(Source data)
--- START ---
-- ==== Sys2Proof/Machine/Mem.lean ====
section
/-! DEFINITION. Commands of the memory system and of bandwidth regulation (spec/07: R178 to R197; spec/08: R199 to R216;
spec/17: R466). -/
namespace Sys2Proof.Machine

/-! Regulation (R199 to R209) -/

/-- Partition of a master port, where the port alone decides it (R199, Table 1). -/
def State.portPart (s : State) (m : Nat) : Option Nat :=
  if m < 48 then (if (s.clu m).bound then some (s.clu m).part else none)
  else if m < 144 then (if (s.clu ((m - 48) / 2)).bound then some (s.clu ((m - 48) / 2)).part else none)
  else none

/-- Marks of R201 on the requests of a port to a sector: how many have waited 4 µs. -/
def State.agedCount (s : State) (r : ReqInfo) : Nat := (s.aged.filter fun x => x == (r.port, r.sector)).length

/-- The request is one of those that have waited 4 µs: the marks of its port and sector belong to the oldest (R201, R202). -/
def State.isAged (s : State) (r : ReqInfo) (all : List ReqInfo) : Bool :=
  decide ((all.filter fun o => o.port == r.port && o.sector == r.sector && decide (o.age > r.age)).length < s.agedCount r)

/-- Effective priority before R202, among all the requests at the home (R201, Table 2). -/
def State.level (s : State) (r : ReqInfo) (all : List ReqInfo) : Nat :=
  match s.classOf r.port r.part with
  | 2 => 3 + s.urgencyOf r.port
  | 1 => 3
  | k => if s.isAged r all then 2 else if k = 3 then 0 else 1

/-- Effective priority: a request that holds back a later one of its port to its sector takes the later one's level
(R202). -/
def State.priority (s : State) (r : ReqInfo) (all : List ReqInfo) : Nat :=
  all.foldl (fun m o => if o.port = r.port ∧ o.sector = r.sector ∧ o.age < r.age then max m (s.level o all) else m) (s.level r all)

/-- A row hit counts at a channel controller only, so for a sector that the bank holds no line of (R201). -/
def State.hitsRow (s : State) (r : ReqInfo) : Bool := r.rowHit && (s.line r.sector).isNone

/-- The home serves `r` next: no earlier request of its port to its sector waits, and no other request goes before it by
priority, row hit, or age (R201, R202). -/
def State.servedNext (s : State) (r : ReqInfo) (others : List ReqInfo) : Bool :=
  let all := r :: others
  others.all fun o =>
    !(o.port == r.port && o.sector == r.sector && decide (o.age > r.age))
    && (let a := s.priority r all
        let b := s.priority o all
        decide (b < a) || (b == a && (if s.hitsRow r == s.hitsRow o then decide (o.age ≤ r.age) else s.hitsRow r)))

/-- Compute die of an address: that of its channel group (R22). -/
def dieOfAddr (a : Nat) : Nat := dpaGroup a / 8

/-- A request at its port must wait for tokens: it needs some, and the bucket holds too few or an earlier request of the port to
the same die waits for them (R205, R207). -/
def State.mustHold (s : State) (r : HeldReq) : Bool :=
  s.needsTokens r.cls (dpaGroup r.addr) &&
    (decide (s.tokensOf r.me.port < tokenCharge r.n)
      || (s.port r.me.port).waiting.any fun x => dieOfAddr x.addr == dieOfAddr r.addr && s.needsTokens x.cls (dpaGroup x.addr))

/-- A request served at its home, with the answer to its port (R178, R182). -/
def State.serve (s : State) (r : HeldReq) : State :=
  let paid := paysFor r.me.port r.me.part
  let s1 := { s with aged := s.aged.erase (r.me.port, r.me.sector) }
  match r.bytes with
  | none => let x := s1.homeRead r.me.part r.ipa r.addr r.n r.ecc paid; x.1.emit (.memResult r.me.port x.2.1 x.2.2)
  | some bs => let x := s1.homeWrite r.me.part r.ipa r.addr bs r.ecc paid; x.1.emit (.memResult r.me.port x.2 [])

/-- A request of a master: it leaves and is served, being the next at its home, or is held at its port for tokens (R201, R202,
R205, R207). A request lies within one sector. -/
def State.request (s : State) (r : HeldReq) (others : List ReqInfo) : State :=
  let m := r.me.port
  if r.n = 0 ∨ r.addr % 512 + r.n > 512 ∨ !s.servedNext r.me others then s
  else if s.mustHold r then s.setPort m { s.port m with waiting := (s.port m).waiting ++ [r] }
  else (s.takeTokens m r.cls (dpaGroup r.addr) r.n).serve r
--- END ---
**Aim of the task:** Give back, verbatim, the lines from the top of the entries above through the line containing "to R209) -/".

**Problem solution:**
-- ==== Sys2Proof/Machine/Mem.lean ====
section
/-! DEFINITION. Commands of the memory system and of bandwidth regulation (spec/07: R178 to R197; spec/08: R199 to R216;
spec/17: R466). -/
namespace Sys2Proof.Machine

/-! Regulation (R199 to R209) -/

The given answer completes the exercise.